Integration of carbon allotropes into polydimethylsiloxane to control the electrical conductivity for novel fields of application

Two-component polydimethylsiloxanes (PDMS) are particularly used as adhesives and sealants in the electronics industry. The fundamental properties of PDMS, like their electrical isolation, resistance against temperature, atmospheric conditions and many solvents, stoke the interest in many other applications. Furthermore, highly specialised applications of PDMS require additional properties like electrical conductivity, increased permittivity or adjustment of mechanical properties. Therefore, in such circumstances it is necessary to modify the PDMS to achieve the required additional properties.
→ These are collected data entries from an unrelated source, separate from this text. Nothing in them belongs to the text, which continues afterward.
-- ==== Sys2Proof/Laws/State.lean ====
section
/-! SUPPORT. One lemma per field per update of State, each true by rfl: no later proof unfolds a record update. -/

namespace Sys2Proof.Laws

open Sys2Proof.Machine

@[simp] theorem setNow_now (s : State) (x : Nat) : (s.setNow x).now = x := rfl
@[simp] theorem setNow_role (s : State) (x : Nat) : (s.setNow x).role = s.role := rfl
@[simp] theorem setNow_evacFit (s : State) (x : Nat) : (s.setNow x).evacFit = s.evacFit := rfl
@[simp] theorem setNow_trim (s : State) (x : Nat) : (s.setNow x).trim = s.trim := rfl
@[simp] theorem setNow_power (s : State) (x : Nat) : (s.setNow x).power = s.power := rfl
@[simp] theorem setNow_pins (s : State) (x : Nat) : (s.setNow x).pins = s.pins := rfl
@[simp] theorem setNow_drive (s : State) (x : Nat) : (s.setNow x).drive = s.drive := rfl
@[simp] theorem setNow_motor (s : State) (x : Nat) : (s.setNow x).motor = s.motor := rfl
@[simp] theorem setNow_driveCfg (s : State) (x : Nat) : (s.setNow x).driveCfg = s.driveCfg := rfl
@[simp] theorem setNow_pack (s : State) (x : Nat) : (s.setNow x).pack = s.pack := rfl
@[simp] theorem setNow_supply (s : State) (x : Nat) : (s.setNow x).supply = s.supply := rfl
@[simp] theorem setNow_monitor (s : State) (x : Nat) : (s.setNow x).monitor = s.monitor := rfl
@[simp] theorem setNow_counter (s : State) (x : Nat) : (s.setNow x).counter = s.counter := rfl
@[simp] theorem setNow_session (s : State) (x : Nat) : (s.setNow x).session = s.session := rfl
@[simp] theorem setNow_chargeCfg (s : State) (x : Nat) : (s.setNow x).chargeCfg = s.chargeCfg := rfl
@[simp] theorem setNow_output (s : State) (x : Nat) : (s.setNow x).output = s.output := rfl
@[simp] theorem setNow_sensingCfg (s : State) (x : Nat) : (s.setNow x).sensingCfg = s.sensingCfg := rfl
@[simp] theorem setNow_dirt (s : State) (x : Nat) : (s.setNow x).dirt = s.dirt := rfl
@[simp] theorem setNow_fill (s : State) (x : Nat) : (s.setNow x).fill = s.fill := rfl
@[simp] theorem setNow_seq (s : State) (x : Nat) : (s.setNow x).seq = s.seq := rfl
@[simp] theorem setNow_conds (s : State) (x : Nat) : (s.setNow x).conds = s.conds := rfl
@[simp] theorem setNow_watches (s : State) (x : Nat) : (s.setNow x).watches = s.watches := rfl
@[simp] theorem setNow_link (s : State) (x : Nat) : (s.setNow x).link = s.link := rfl
@[simp] theorem setNow_dockCfg (s : State) (x : Nat) : (s.setNow x).dockCfg = s.dockCfg := rfl
@[simp] theorem setNow_responder (s : State) (x : Nat) : (s.setNow x).responder = s.responder := rfl
@[simp] theorem setNow_cycle (s : State) (x : Nat) : (s.setNow x).cycle = s.cycle := rfl
@[simp] theorem setNow_port (s : State) (x : Nat) : (s.setNow x).port = s.port := rfl
@[simp] theorem setNow_reports (s : State) (x : Nat) : (s.setNow x).reports = s.reports := rfl
@[simp] theorem setNow_lost (s : State) (x : Nat) : (s.setNow x).lost = s.lost := rfl
@[simp] theorem setNow_free (s : State) (x : Nat) : (s.setNow x).free = s.free := rfl
@[simp] theorem setNow_pending (s : State) (x : Nat) : (s.setNow x).pending = s.pending := rfl

@[simp] theorem setRole_now (s : State) (x : Role) : (s.setRole x).now = s.now := rfl
@[simp] theorem setRole_role (s : State) (x : Role) : (s.setRole x).role = x := rfl
@[simp] theorem setRole_evacFit (s : State) (x : Role) : (s.setRole x).evacFit = s.evacFit := rfl
@[simp] theorem setRole_trim (s : State) (x : Role) : (s.setRole x).trim = s.trim := rfl
@[simp] theorem setRole_power (s : State) (x : Role) : (s.setRole x).power = s.power := rfl
@[simp] theorem setRole_pins (s : State) (x : Role) : (s.setRole x).pins = s.pins := rfl
@[simp] theorem setRole_drive (s : State) (x : Role) : (s.setRole x).drive = s.drive := rfl
@[simp] theorem setRole_motor (s : State) (x : Role) : (s.setRole x).motor = s.motor := rfl
@[simp] theorem setRole_driveCfg (s : State) (x : Role) : (s.setRole x).driveCfg = s.driveCfg := rfl
@[simp] theorem setRole_pack (s : State) (x : Role) : (s.setRole x).pack = s.pack := rfl
@[simp] theorem setRole_supply (s : State) (x : Role) : (s.setRole x).supply = s.supply := rfl
@[simp] theorem setRole_monitor (s : State) (x : Role) : (s.setRole x).monitor = s.monitor := rfl
@[simp] theorem setRole_counter (s : State) (x : Role) : (s.setRole x).counter = s.counter := rfl
@[simp] theorem setRole_session (s : State) (x : Role) : (s.setRole x).session = s.session := rfl
@[simp] theorem setRole_chargeCfg (s : State) (x : Role) : (s.setRole x).chargeCfg = s.chargeCfg := rfl
@[simp] theorem setRole_output (s : State) (x : Role) : (s.setRole x).output = s.output := rfl
@[simp] theorem setRole_sensingCfg (s : State) (x : Role) : (s.setRole x).sensingCfg = s.sensingCfg := rfl
@[simp] theorem setRole_dirt (s : State) (x : Role) : (s.setRole x).dirt = s.dirt := rfl
@[simp] theorem setRole_fill (s : State) (x : Role) : (s.setRole x).fill = s.fill := rfl
@[simp] theorem setRole_seq (s : State) (x : Role) : (s.setRole x).seq = s.seq := rfl
@[simp] theorem setRole_conds (s : State) (x : Role) : (s.setRole x).conds = s.conds := rfl
@[simp] theorem setRole_watches (s : State) (x : Role) : (s.setRole x).watches = s.watches := rfl
@[simp] theorem setRole_link (s : State) (x : Role) : (s.setRole x).link = s.link := rfl
@[simp] theorem setRole_dockCfg (s : State) (x : Role) : (s.setRole x).dockCfg = s.dockCfg := rfl
@[simp] theorem setRole_responder (s : State) (x : Role) : (s.setRole x).responder = s.responder := rfl
@[simp] theorem setRole_cycle (s : State) (x : Role) : (s.setRole x).cycle = s.cycle := rfl
@[simp] theorem setRole_port (s : State) (x : Role) : (s.setRole x).port = s.port := rfl
@[simp] theorem setRole_reports (s : State) (x : Role) : (s.setRole x).reports = s.reports := rfl
@[simp] theorem setRole_lost (s : State) (x : Role) : (s.setRole x).lost = s.lost := rfl
@[simp] theorem setRole_free (s : State) (x : Role) : (s.setRole x).free = s.free := rfl
@[simp] theorem setRole_pending (s : State) (x : Role) : (s.setRole x).pending = s.pending := rfl

@[simp] theorem setEvacFit_now (s : State) (x : Bool) : (s.setEvacFit x).now = s.now := rfl
@[simp] theorem setEvacFit_role (s : State) (x : Bool) : (s.setEvacFit x).role = s.role := rfl
@[simp] theorem setEvacFit_evacFit (s : State) (x : Bool) : (s.setEvacFit x).evacFit = x := rfl
@[simp] theorem setEvacFit_trim (s : State) (x : Bool) : (s.setEvacFit x).trim = s.trim := rfl
@[simp] theorem setEvacFit_power (s : State) (x : Bool) : (s.setEvacFit x).power = s.power := rfl
@[simp] theorem setEvacFit_pins (s : State) (x : Bool) : (s.setEvacFit x).pins = s.pins := rfl
@[simp] theorem setEvacFit_drive (s : State) (x : Bool) : (s.setEvacFit x).drive = s.drive := rfl
@[simp] theorem setEvacFit_motor (s : State) (x : Bool) : (s.setEvacFit x).motor = s.motor := rfl
@[simp] theorem setEvacFit_driveCfg (s : State) (x : Bool) : (s.setEvacFit x).driveCfg = s.driveCfg := rfl
@[simp] theorem setEvacFit_pack (s : State) (x : Bool) : (s.setEvacFit x).pack = s.pack := rfl
@[simp] theorem setEvacFit_supply (s : State) (x : Bool) : (s.setEvacFit x).supply = s.supply := rfl
@[simp] theorem setEvacFit_monitor (s : State) (x : Bool) : (s.setEvacFit x).monitor = s.monitor := rfl
@[simp] theorem setEvacFit_counter (s : State) (x : Bool) : (s.setEvacFit x).counter = s.counter := rfl
@[simp] theorem setEvacFit_session (s : State) (x : Bool) : (s.setEvacFit x).session = s.session := rfl
@[simp] theorem setEvacFit_chargeCfg (s : State) (x : Bool) : (s.setEvacFit x).chargeCfg = s.chargeCfg := rfl
@[simp] theorem setEvacFit_output (s : State) (x : Bool) : (s.setEvacFit x).output = s.output := rfl
@[simp] theorem setEvacFit_sensingCfg (s : State) (x : Bool) : (s.setEvacFit x).sensingCfg = s.sensingCfg := rfl
@[simp] theorem setEvacFit_dirt (s : State) (x : Bool) : (s.setEvacFit x).dirt = s.dirt := rfl
@[simp] theorem setEvacFit_fill (s : State) (x : Bool) : (s.setEvacFit x).fill = s.fill := rfl
@[simp] theorem setEvacFit_seq (s : State) (x : Bool) : (s.setEvacFit x).seq = s.seq := rfl
@[simp] theorem setEvacFit_conds (s : State) (x : Bool) : (s.setEvacFit x).conds = s.conds := rfl
@[simp] theorem setEvacFit_watches (s : State) (x : Bool) : (s.setEvacFit x).watches = s.watches := rfl
@[simp] theorem setEvacFit_link (s : State) (x : Bool) : (s.setEvacFit x).link = s.link := rfl
@[simp] theorem setEvacFit_dockCfg (s : State) (x : Bool) : (s.setEvacFit x).dockCfg = s.dockCfg := rfl
@[simp] theorem setEvacFit_responder (s : State) (x : Bool) : (s.setEvacFit x).responder = s.responder := rfl
@[simp] theorem setEvacFit_cycle (s : State) (x : Bool) : (s.setEvacFit x).cycle = s.cycle := rfl
@[simp] theorem setEvacFit_port (s : State) (x : Bool) : (s.setEvacFit x).port = s.port := rfl
@[simp] theorem setEvacFit_reports (s : State) (x : Bool) : (s.setEvacFit x).reports = s.reports := rfl
@[simp] theorem setEvacFit_lost (s : State) (x : Bool) : (s.setEvacFit x).lost = s.lost := rfl
@[simp] theorem setEvacFit_free (s : State) (x : Bool) : (s.setEvacFit x).free = s.free := rfl
@[simp] theorem setEvacFit_pending (s : State) (x : Bool) : (s.setEvacFit x).pending = s.pending := rfl

@[simp] theorem setTrim_now (s : State) (x : Trim) : (s.setTrim x).now = s.now := rfl
@[simp] theorem setTrim_role (s : State) (x : Trim) : (s.setTrim x).role = s.role := rfl
@[simp] theorem setTrim_evacFit (s : State) (x : Trim) : (s.setTrim x).evacFit = s.evacFit := rfl
@[simp] theorem setTrim_trim (s : State) (x : Trim) : (s.setTrim x).trim = x := rfl
@[simp] theorem setTrim_power (s : State) (x : Trim) : (s.setTrim x).power = s.power := rfl
@[simp] theorem setTrim_pins (s : State) (x : Trim) : (s.setTrim x).pins = s.pins := rfl
@[simp] theorem setTrim_drive (s : State) (x : Trim) : (s.setTrim x).drive = s.drive := rfl
@[simp] theorem setTrim_motor (s : State) (x : Trim) : (s.setTrim x).motor = s.motor := rfl
@[simp] theorem setTrim_driveCfg (s : State) (x : Trim) : (s.setTrim x).driveCfg = s.driveCfg := rfl
@[simp] theorem setTrim_pack (s : State) (x : Trim) : (s.setTrim x).pack = s.pack := rfl
@[simp] theorem setTrim_supply (s : State) (x : Trim) : (s.setTrim x).supply = s.supply := rfl
@[simp] theorem setTrim_monitor (s : State) (x : Trim) : (s.setTrim x).monitor = s.monitor := rfl
@[simp] theorem setTrim_counter (s : State) (x : Trim) : (s.setTrim x).counter = s.counter := rfl
@[simp] theorem setTrim_session (s : State) (x : Trim) : (s.setTrim x).session = s.session := rfl
@[simp] theorem setTrim_chargeCfg (s : State) (x : Trim) : (s.setTrim x).chargeCfg = s.chargeCfg := rfl
@[simp] theorem setTrim_output (s : State) (x : Trim) : (s.setTrim x).output = s.output := rfl
@[simp] theorem setTrim_sensingCfg (s : State) (x : Trim) : (s.setTrim x).sensingCfg = s.sensingCfg := rfl
@[simp] theorem setTrim_dirt (s : State) (x : Trim) : (s.setTrim x).dirt = s.dirt := rfl
@[simp] theorem setTrim_fill (s : State) (x : Trim) : (s.setTrim x).fill = s.fill := rfl
@[simp] theorem setTrim_seq (s : State) (x : Trim) : (s.setTrim x).seq = s.seq := rfl
@[simp] theorem setTrim_conds (s : State) (x : Trim) : (s.setTrim x).conds = s.conds := rfl
@[simp] theorem setTrim_watches (s : State) (x : Trim) : (s.setTrim x).watches = s.watches := rfl
@[simp] theorem setTrim_link (s : State) (x : Trim) : (s.setTrim x).link = s.link := rfl
@[simp] theorem setTrim_dockCfg (s : State) (x : Trim) : (s.setTrim x).dockCfg = s.dockCfg := rfl
@[simp] theorem setTrim_responder (s : State) (x : Trim) : (s.setTrim x).responder = s.responder := rfl
@[simp] theorem setTrim_cycle (s : State) (x : Trim) : (s.setTrim x).cycle = s.cycle := rfl
@[simp] theorem setTrim_port (s : State) (x : Trim) : (s.setTrim x).port = s.port := rfl
@[simp] theorem setTrim_reports (s : State) (x : Trim) : (s.setTrim x).reports = s.reports := rfl
@[simp] theorem setTrim_lost (s : State) (x : Trim) : (s.setTrim x).lost = s.lost := rfl
@[simp] theorem setTrim_free (s : State) (x : Trim) : (s.setTrim x).free = s.free := rfl
@[simp] theorem setTrim_pending (s : State) (x : Trim) : (s.setTrim x).pending = s.pending := rfl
This modification can be achieved by integrating carbon allotropes, e.g. carbon black, graphite, graphene and carbon nanotubes. The processing of PDMS with nanoscale fillers can be done with different devices, which are based on different mechanisms of action. The main aim is to achieve a good and homogeneous dispersion with minimal effect on particle size. The different types of particles showed a variety of behaviours regarding their deagglomeration and homogenisation in the PDMS. This depends on the resilience of the agglomerates and therefore the energy required for deagglomeration. These different particles also produced different values of the electrical conductivity regarding their geometry. An additional factor was the further processability of the dispersion because some particles cause a drastic increase in the complex viscosity, which may be a limiting factor for the application. The investigations showed a wide range of influences on the dispersions and cured samples and also the related values, e.g. electrical conductivity, viscosity and processability. Research in the field of electrical modification of PDMS reached a high standard of knowledge. Now, the practical demands of the industrial operators and all those who are interested in to transfer the knowledge into new and promising applications will be necessary for the further action research. The parameters of the material may be adjusted to the demands, whereby the necessary properties for further applications will be realisable.